After around five hours of waiting, a bigger vessel they call Batil agreed to take us the island. 

It took us around six hours on rough seas. Tisoy also destroyed the light house, which made finding the place where we could dock more difficult. We had to transfer to the smaller vessel tugging the boat to reach the island, which was the scariest part of the whole journey because of the big waves. 

When we disembarked, community members were there to help us navigate the sharp rocks on the beach. There were also some motorcycles waiting for us, sparing us from the walk from the beach to the school grounds.

In the school, we were welcome by Ma’am Merly and the teachers. They had hot meals waiting for us.

As soon as we finished dinner, we freshened up, then started repacking. None of our volunteers opted to rest. We finished around 3:00 AM.

The Handover Program

The following day, despite the 24 hours of travel and a long night of repacking, the volunteers were up early. Community members have also started to arrive to prepare the kids’ lunches.

It was in the morning when we all got to see the severe damage of the school.  Roofs were destroyed. Classrooms were stripped. Chairs were broken. Yet amidst the destruction, everyone looked hopeful and joyful. It was clear that we brought more than gifts to the community, but hope.

We did our usual program. We started with artwork-making with the kids. 

Then the school had a little program that included the awarding of certificates to all the volunteers, then we played games. We had games - not just for the kids but also for the parents. Laughter filled the entire program area. One wouldn’t think that just a few days before that, people were wailing out of fear.

There was a surprise commemoration of my birthday.  

TREK has been always been part of my birthday celebrations.  It is also my 12th year of doing this.

While the program was ongoing, our other volunteers were in the kitchen preparing the everyone’s lunch. The kids’ parents were also there to help.

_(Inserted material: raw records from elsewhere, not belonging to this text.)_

/-- Builders, class 0 functions 0 to 19. -/
noncomputable def build0_0 : List (Raw → Option Instr) :=
  [ fun x => (do return .add x.mods (← regOf x.d) (← regOf x.a) (← srcOf x.lit x.b)),
    fun x => (do return .sub x.mods (← regOf x.d) (← regOf x.a) (← srcOf x.lit x.b)),
    fun x => (do return .addi x.mods (← regOf x.d) (← regOf x.a) x.b),
    fun x => (do return .mul x.mods (← regOf x.d) (← regOf x.a) (← srcOf x.lit x.b)),
    fun x => (do return .mulhI x.mods (← regOf x.d) (← regOf x.a) (← srcOf x.lit x.b)),
    fun x => (do return .mulhN x.mods (← regOf x.d) (← regOf x.a) (← srcOf x.lit x.b)),
    fun x => (do return .mad x.mods (← regOf x.d) (← regOf x.a) (← srcOf x.lit x.b)),
    fun x => (do return .minI x.mods (← regOf x.d) (← regOf x.a) (← srcOf x.lit x.b)),
    fun x => (do return .maxI x.mods (← regOf x.d) (← regOf x.a) (← srcOf x.lit x.b)),
    fun x => (do return .minN x.mods (← regOf x.d) (← regOf x.a) (← srcOf x.lit x.b)),
    fun x => (do return .maxN x.mods (← regOf x.d) (← regOf x.a) (← srcOf x.lit x.b)),
    fun x => if x.b = 0 then (do return .abs x.mods (← regOf x.d) (← regOf x.a)) else none,
    fun x => if x.b = 0 then (do return .neg x.mods (← regOf x.d) (← regOf x.a)) else none,
    fun x => (do return .and x.mods (← regOf x.d) (← regOf x.a) (← srcOf x.lit x.b)),
    fun x => (do return .or x.mods (← regOf x.d) (← regOf x.a) (← srcOf x.lit x.b)),
    fun x => (do return .xor x.mods (← regOf x.d) (← regOf x.a) (← srcOf x.lit x.b)),
    fun x => (do return .andn x.mods (← regOf x.d) (← regOf x.a) (← srcOf x.lit x.b)),
    fun x => if x.b = 0 then (do return .not x.mods (← regOf x.d) (← regOf x.a)) else none,
    fun x => (do return .shl x.mods (← regOf x.d) (← regOf x.a) (← srcOf x.lit x.b)),
    fun x => (do return .shr x.mods (← regOf x.d) (← regOf x.a) (← srcOf x.lit x.b)) ]

/-- Builders, class 0 functions 20 to 39. -/
noncomputable def build0_1 : List (Raw → Option Instr) :=
  [ fun x => (do return .sar x.mods (← regOf x.d) (← regOf x.a) (← srcOf x.lit x.b)),
    fun x => (do return .rot x.mods (← regOf x.d) (← regOf x.a) (← srcOf x.lit x.b)),
    fun x => (do return .shli x.mods (← regOf x.d) (← regOf x.a) x.b),
    fun x => (do return .shri x.mods (← regOf x.d) (← regOf x.a) x.b),
    fun x => (do return .sari x.mods (← regOf x.d) (← regOf x.a) x.b),
    fun x => if x.b = 0 then (do return .clz x.mods (← regOf x.d) (← regOf x.a)) else none,
    fun x => if x.b = 0 then (do return .popc x.mods (← regOf x.d) (← regOf x.a)) else none,
    fun x => if x.b = 0 then (do return .brev x.mods (← regOf x.d) (← regOf x.a)) else none,
    fun x => (do return .bfeI x.mods (← regOf x.d) (← regOf x.a) (← srcOf x.lit x.b)),
    fun x => (do return .bfeN x.mods (← regOf x.d) (← regOf x.a) (← srcOf x.lit x.b)),
    fun x => (do return .bfi x.mods (← regOf x.d) (← regOf x.a) (← srcOf x.lit x.b)),
    fun x => (do return .sel x.mods (← regOf x.d) (← regOf x.a) (← srcOf x.lit x.b) (← maskOf x.pc)),
    fun x => (do return .cmpEq x.mods (← maskOf x.d) (← regOf x.a) (← srcOf x.lit x.b)),
    fun x => (do return .cmpNe x.mods (← maskOf x.d) (← regOf x.a) (← srcOf x.lit x.b)),
    fun x => (do return .cmpLtI x.mods (← maskOf x.d) (← regOf x.a) (← srcOf x.lit x.b)),
    fun x => (do return .cmpLeI x.mods (← maskOf x.d) (← regOf x.a) (← srcOf x.lit x.b)),
    fun x => (do return .cmpLtN x.mods (← maskOf x.d) (← regOf x.a) (← srcOf x.lit x.b)),
    fun x => (do return .cmpLeN x.mods (← maskOf x.d) (← regOf x.a) (← srcOf x.lit x.b)),
    fun x => (do return .cmpiEq x.mods (← maskOf x.d) (← regOf x.a) x.b),
    fun x => (do return .cmpiLtI x.mods (← maskOf x.d) (← regOf x.a) x.b) ]

/-- Builders, class 0 functions 40 to 59. -/
noncomputable def build0_2 : List (Raw → Option Instr) :=
  [ fun x => (do return .cmpiLtN x.mods (← maskOf x.d) (← regOf x.a) x.b),
    fun x => if x.b = 0 then (do return .mov x.mods (← regOf x.d) (← regOf x.a)) else none,
    fun x => return .movi x.mods (← regOf x.d) (x.low.extractLsb' 0 14),
    fun x => (do return .leaB x.mods (← regOf x.d) (← regOf x.a) (← srcOf x.lit x.b)),
    fun x => (do return .leaH x.mods (← regOf x.d) (← regOf x.a) (← srcOf x.lit x.b)),
    fun x => (do return .leaW x.mods (← regOf x.d) (← regOf x.a) (← srcOf x.lit x.b)),
    fun x => (do return .leaD x.mods (← regOf x.d) (← regOf x.a) (← srcOf x.lit x.b)),
    fun x => (do return .add64 x.mods (← regOf x.d) (← regOf x.a) (← srcOf x.lit x.b)),
    fun x => (do return .sub64 x.mods (← regOf x.d) (← regOf x.a) (← srcOf x.lit x.b)),
    fun x => (do return .mulW x.mods (← regOf x.d) (← regOf x.a) (← srcOf x.lit x.b)),
    fun x => (do return .mulWn x.mods (← regOf x.d) (← regOf x.a) (← srcOf x.lit x.b)),
    fun x => (do return .divI x.mods (← regOf x.d) (← regOf x.a) (← srcOf x.lit x.b)),
    fun x => (do return .divN x.mods (← regOf x.d) (← regOf x.a) (← srcOf x.lit x.b)),
    fun x => (do return .remI x.mods (← regOf x.d) (← regOf x.a) (← srcOf x.lit x.b)),
    fun x => (do return .remN x.mods (← regOf x.d) (← regOf x.a) (← srcOf x.lit x.b)),
    fun x => (do return .adds x.mods (← regOf x.d) (← regOf x.a) (← srcOf x.lit x.b)),
    fun x => (do return .subs x.mods (← regOf x.d) (← regOf x.a) (← srcOf x.lit x.b)),
    fun x => (do return .dot4Ii x.mods (← regOf x.d) (← regOf x.a) (← srcOf x.lit x.b)),
    fun x => (do return .dot4Ni x.mods (← regOf x.d) (← regOf x.a) (← srcOf x.lit x.b)),
    fun x => (do return .sad x.mods (← regOf x.d) (← regOf x.a) (← srcOf x.lit x.b)) ]

/-- Builders of class 0, integer and address (R85). -/
noncomputable def build0 : List (Raw → Option Instr) := build0_0 ++ build0_1 ++ build0_2

/-- Operand rules, class 1 functions 0 to 19. -/
def rows1_0 : List (Option Row) :=
  [ some fRegRegSrc,
    some fRegRegSrc,
    some fRegRegSrc,
    some fRegRegSrc,
    some fRegRegSrc,
    some fRegRegSrc,
    some fRegRegZero,
    some fRegRegZero,
    some fMaskdRegSrc2,
    some fMaskdRegSrc2,
    some fMaskdRegSrc2,
    some fMaskdRegSrc2,
    some fRegRegZero,
    some fRegRegZero,
    some fRegRegSrc,
    some fRegRegSrc,
    some fRegRegSrc,
    some fRegRegSrc,
    some fRegRegSrc,
    some fRegRegSrc ]

/-- Operand rules, class 1 functions 20 to 29. -/
def rows1_1 : List (Option Row) :=
  [ some fRegRegSrc,
    some fRegRegSrc,
    some fRegRegSrc,
    some fRegRegSrc,
    some fRegRegSrc,
    some fRegRegSrc,
    some fRegRegSrc,
    some fRegRegSrc,
    some fRegRegSrc,
    some fRegRegSrc ]

/-- Operand rules of class 1, floating (R86). -/
def rows1 : List (Option Row) := rows1_0 ++ rows1_1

Before 1:00 PM, lunch for all 400 people was ready, and we all feasted.  It was so heartwarming to see parents and their kids sharing meals with each other. and to see kids helping their younger siblings eat. 

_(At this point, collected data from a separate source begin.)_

/-! ### Logbook and notices (R358, R394) -/

/-- Raise an MSI-X vector: a message when the vector can be sent, its pending bit otherwise (R358). -/
def State.msix (s : State) (fe v : Nat) : State :=
  s.onStream fe (fun st =>
    let m := st.msix
    let m := if m.enabled && !m.masked.getLsbD v then { m with sent := m.sent ++ [v] }
      else { m with pending := m.pending ||| BitVec.ofNat 32 (2 ^ v) }
    { st with msix := m })

/-- Write a Logbook record; the oldest of 4,096 is overwritten first, and the PF's vector 5 is raised (R358, R394). -/
def State.log (s : State) (code lodging unit : Nat) (detail : BitVec 128) : State :=
  let s := s.onPkg (fun k =>
    let l := k.log ++ [⟨s.clk, code, lodging, unit, k.logSeq % 2 ^ 32, detail⟩]
    { k with log := if 4096 < l.length then l.drop 1 else l, logSeq := (k.logSeq + 1) % 2 ^ 32 })
  s.msix 0 5

/-- Firmware receives a cause (0x34, 0x3B, 0x3C): the PF's vector 6 for 0x34 and 0x3B (R271, R358). -/
def State.notify (s : State) (cause : Nat) : State :=
  let s := s.onPkg (fun k => { k with notices := k.notices ++ [cause] })
  if cause == 0x34 || cause == 0x3B then s.msix 0 6 else s

/-! ### Bytes of memory (R2) -/

/-- The byte at a physical address. -/
def State.byteAt (s : State) (a : Nat) : Byte := sget 0 s.mem.bytes a
/-- Write a byte, keeping the canonical form. -/
def Mem.setByte (m : Mem) (a : Nat) (b : Byte) : Mem := { m with bytes := sset 0 m.bytes a b }
/-- The little-endian number in `n` bytes at `a`. -/
def State.loadN (s : State) (a : Nat) : Nat → Nat
  | 0 => 0
  | n + 1 => (s.byteAt a).toNat + 256 * s.loadN (a + 1) n
/-- Write `n` bytes of a number little-endian at `a`. -/
def Mem.storeN (m : Mem) (a v : Nat) : Nat → Mem
  | 0 => m
  | n + 1 => (m.setByte a (BitVec.ofNat 8 v)).storeN (a + 1) (v / 256) n
/-- A write of `n` bytes at `a` covers part of a poisoned line; a line whose 64 bytes have all been written since is
poisoned no longer (R276). -/
def Mem.cover (m : Mem) (a n : Nat) : Mem :=
  let line := a / 64
  match sget none m.poison line with
  | none => m
  | some w =>
    let w := w ||| BitVec.ofNat 64 ((2 ^ n - 1) * 2 ^ (a % 64))
    if w = BitVec.allOnes 64 then { m with poison := sset none m.poison line none, badTag := sset false m.badTag line false }
    else { m with poison := sset none m.poison line (some w) }
/-- Write `n` bytes of a number little-endian at `a`; the line becomes dirty in its cellar slice (R329). -/
def State.storeN (s : State) (a v n : Nat) : State :=
  let m := (s.mem.storeN a v n).cover a n
  let line := a / 64
  let c := match sget none m.cellar line with | some c => { c with dirty := true } | none => ⟨true, false⟩
  { s with mem := { m with cellar := sset none m.cellar line (some c) } }
/-- The number in a list of physical pieces, first piece lowest. -/
def State.loadPieces (s : State) : List (Nat × Nat) → Nat
  | [] => 0
  | (a, n) :: ps => s.loadN a n + 2 ^ (8 * n) * s.loadPieces ps
/-- Write a number over a list of physical pieces. -/
def State.storePieces (s : State) (v : Nat) : List (Nat × Nat) → State
  | [] => s
  | (a, n) :: ps => (s.storeN a (v % 2 ^ (8 * n)) n).storePieces (v / 2 ^ (8 * n)) ps
/-- Bytes of a list of words, little-endian. -/
def wordsNat : List Word → Nat
  | [] => 0
  | w :: ws => w.toNat + 2 ^ 32 * wordsNat ws

/-- Poison a line, with the Logbook record of the error (R276, R394). -/
def State.poisonLine (s : State) (code fe unit line : Nat) : State :=
  { s with mem := { s.mem with poison := sset none s.mem.poison line (some 0) } }.log code fe unit
    (BitVec.ofNat 128 (64 * line))

/-- What a read of a line meets, by whoever makes it (R276, R277, R373): an armed injection, a failed tag, poison, or faulty
cells, which a retry finds again and which poison the line. Poison of another package arrives as 0x3A (R364). -/
def State.readLine (s : State) (fe unit line : Nat) : State × Option (BitVec 6) :=
  let hit := s.pkg.injarm.getLsbD 0 && s.pkg.injaddr.toNat / 64 == line
  let corrected := s.pkg.injarm.getLsbD 1
  let s := if hit then
      (s.onPkg (fun k => { k with injarm := k.injarm &&& ~~~ (1 : Word) })).log (if corrected then 0x40 else 0x37) fe unit
        (BitVec.ofNat 128 (64 * line))
    else s
  if hit && !corrected then (s, some 0x37)
  else if line / 2 ^ 38 != s.pkg.number then (s, if (sget none s.mem.poison line).isSome then some 0x3A else none)
  else if sget false s.mem.badTag line then
    ({ s with mem := { s.mem with badTag := sset false s.mem.badTag line false } }.poisonLine 0x13 fe unit line, some 0x13)
  else if (sget none s.mem.poison line).isSome then (s, some 0x14)
  else if sget false s.mem.badCells line then (s.poisonLine 0x14 fe unit line, some 0x14)
  else (s, none)

/-- The first cause among the reads of several lines. -/
def State.readLines (s : State) (fe unit : Nat) : List Nat → State × Option (BitVec 6)
  | [] => (s, none)
  | l :: ls =>
    match s.readLine fe unit l with
    | (s, some c) => (s, some c)
    | (s, none) => s.readLines fe unit ls

/-! ### Lodging geometry (R328, R369) -/

/-- The base quad of a lodging. -/
def Lodging.qb (l : Lodging) : Nat := (l.desc.extractLsb' 0 7).toNat
/-- The quad count of a lodging. -/
def Lodging.nq (l : Lodging) : Nat := (l.desc.extractLsb' 7 8).toNat
/-- The colours of a lodging, ascending. -/
def Lodging.colours (l : Lodging) : List Nat := (List.range 16).filter (fun c => l.desc.getLsbD (15 + c))
/-- The quads of a lodging, ascending. -/
def Lodging.quads (l : Lodging) : List Nat := (List.range l.nq).map (l.qb + ·)

/-- The home slice of a physical address under a lodging's parameters (R328): quad and colour. -/
def Lodging.home (l : Lodging) (pa : Nat) : Nat × Nat :=
  let n := pa / 64
  let h := (n ^^^ (n / 2 ^ 19) ^^^ (n / 2 ^ 38)) % 2 ^ 19
  (l.qb + h % l.nq, l.colours.getD (h / l.nq % l.colours.length) 0)

/-- The home quad of an agent (R21). -/
def Lodging.agentHome (l : Lodging) (h : Nat) : Nat :=
  l.qb + ((h ^^^ (h / 2 ^ 11)) * 0x2545 % 2 ^ 24) % l.nq

/-! ### Translation (R28, R359 to R361, R371) -/

/-- The result of a walk: page base, page size in bits, kind, and the W, U and X rights. -/
structure Walk where
  pa : Nat
  kind : Nat
  w : Bool
  u : Bool
  x : Bool
  deriving DecidableEq, Repr

/-- An address is canonical when bits [63:57] equal bit 56 (R28). -/
def canonical (va : DWord) : Bool :=
  va.extractLsb' 57 7 == (if va.getLsbD 56 then 0x7F else 0)

/-- The index of a level, its entry count's bits and the page size it may map (R359). -/
def levelIndex (a level : Nat) : Nat :=
  match level with
  | 0 => a / 2 ^ 16 % 32
  | n + 1 => a / 2 ^ (21 + 9 * n) % 512

/-- The size in bits of a page mapped at a level: 64 KiB, 2 MiB, 1 GiB. -/
def pageBits (level : Nat) : Nat := match level with | 0 => 16 | 1 => 21 | _ => 30

/-- An entry's form (R360): `none` where it breaks the table, otherwise whether it points on, its address, rights and
kind. `one` is the stage. -/
def entryOf (one : Bool) (level e : Nat) : Option (Bool × Nat × Walk) :=
  let bit := fun k => e / 2 ^ k % 2 == 1
  let addr := e / 2 ^ 8 % 2 ^ 46 * 2 ^ 8
  let t := bit 1
  let kind := e / 2 ^ 5 % 4
  let align := if t then (if level == 1 then 8 else 12) else pageBits level
  if !bit 0 || bit 7 || e / 2 ^ 54 != 0 || (2 < level && !t) || (level == 0 && t) || addr % 2 ^ align != 0
      || (!one && (bit 3 || kind != 0)) then none
  else some (t, addr, ⟨addr, kind, bit 2, bit 3, bit 4⟩)

/-- A local address is backed (R361, R396): HBM or second tier, or in reduced service the 1,200 MiB held in D0's cellar. -/
def State.backed (s : State) (a : Nat) : Bool :=
  match s.pkg.service with
  | .reduced => a < 1200 * 2 ^ 20
  | _ => a < 660 * 10 ^ 9 || (2 ^ 42 ≤ a && a < 2 ^ 42 + 2640 * 10 ^ 9)

/-- A stage-2 walk from `level` down. Every refusal is 0x11 (R360). The rights of the entries passed are combined; log
entry 11. -/
def State.walk2 (s : State) (table ia : Nat) (w x : Bool) : Nat → Option Walk
  | 0 =>
    match entryOf false 0 (s.loadN (table + 8 * levelIndex ia 0) 8) with
    | some (_, base, r) => some ⟨base + ia % 2 ^ 16, 0, w && r.w, true, x && r.x⟩
    | none => none
  | level + 1 =>
    match entryOf false (level + 1) (s.loadN (table + 8 * levelIndex ia (level + 1)) 8) with
    | none => none
    | some (true, next, r) => s.walk2 next ia (w && r.w) (x && r.x) level
    | some (false, base, r) =>
      some ⟨base + ia % 2 ^ pageBits (level + 1), 0, w && r.w, true, x && r.x⟩

/-- Stage 2 of an intermediate address (R359): bits [63:54] must be 0, and a local address must be backed (R361). -/
def State.stage2 (s : State) (l : Lodging) (ia : Nat) : Option Walk :=
  if 2 ^ 54 ≤ ia then none
  else match s.walk2 l.root2 ia true true 4 with
  | none => none
  | some r =>
    if r.pa / 2 ^ 44 == s.pkg.number && !s.backed (r.pa % 2 ^ 44) then none else some r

After lunch, we started distributing the kids’ backpacks, school supplies, hygiene kits, slippers, and toys. Earlier, when it drizzled, we went ahead and distributed distributed the umbrellas. 

After that, it was the teachers’ turns to receive gifts.  They also got their backpacks, school supplies, make-ups, and Noche Buena packs. They also received, on the school’s behalf, our other donations, including construction materials, whiteboard, chairs, table, water pipes, stove, sports equipment, computer, and projector.

Then, the parents and the high-school kids who volunteered to help us received our thank you gifts. We gave them canned goods, blankets, solar lamps, and backpacks. Since we didn’t have enough of the items, we raffled most of them.

During all of these, I had a little chat with some of the moms. They told me that the day Tisoy came, the howl of the winds sounded like the horns of a ship. It was accompanied by whistles and slight tremors. I could just imagine the terror.

We capped the day with another meal. We had spaghetti with some of the parents and kids. That was one of their requests.

Side Trip

After our program, we packed our bags and headed to Pahowaiian Beach Resort. It took another hour for the boat ride. 

We walked to the boat’s docking area and saw tthe rest of the village. It was not just the school that had been severely damaged.  I saw an entire roof blown off a house, fallen trees, and lots of damaged walls.

In Pahowaiian Beach Resort, which was also damaged by Tisoy, we had a chance to bond more with our fellow volunteers. We spent a night there to enjoy each other’s company, eat, and relax at the beach.

Around lunchtime, we left the resort. It was another six hours spent on the sea, but we had a  lighter load, in the boats and in our hearts, knowing we contributed a little to help ease the community’s hardships - and all thanks to the tireless volunteers of TREK, including those who helped us organize, our generous donors, and everyone else who supports our group.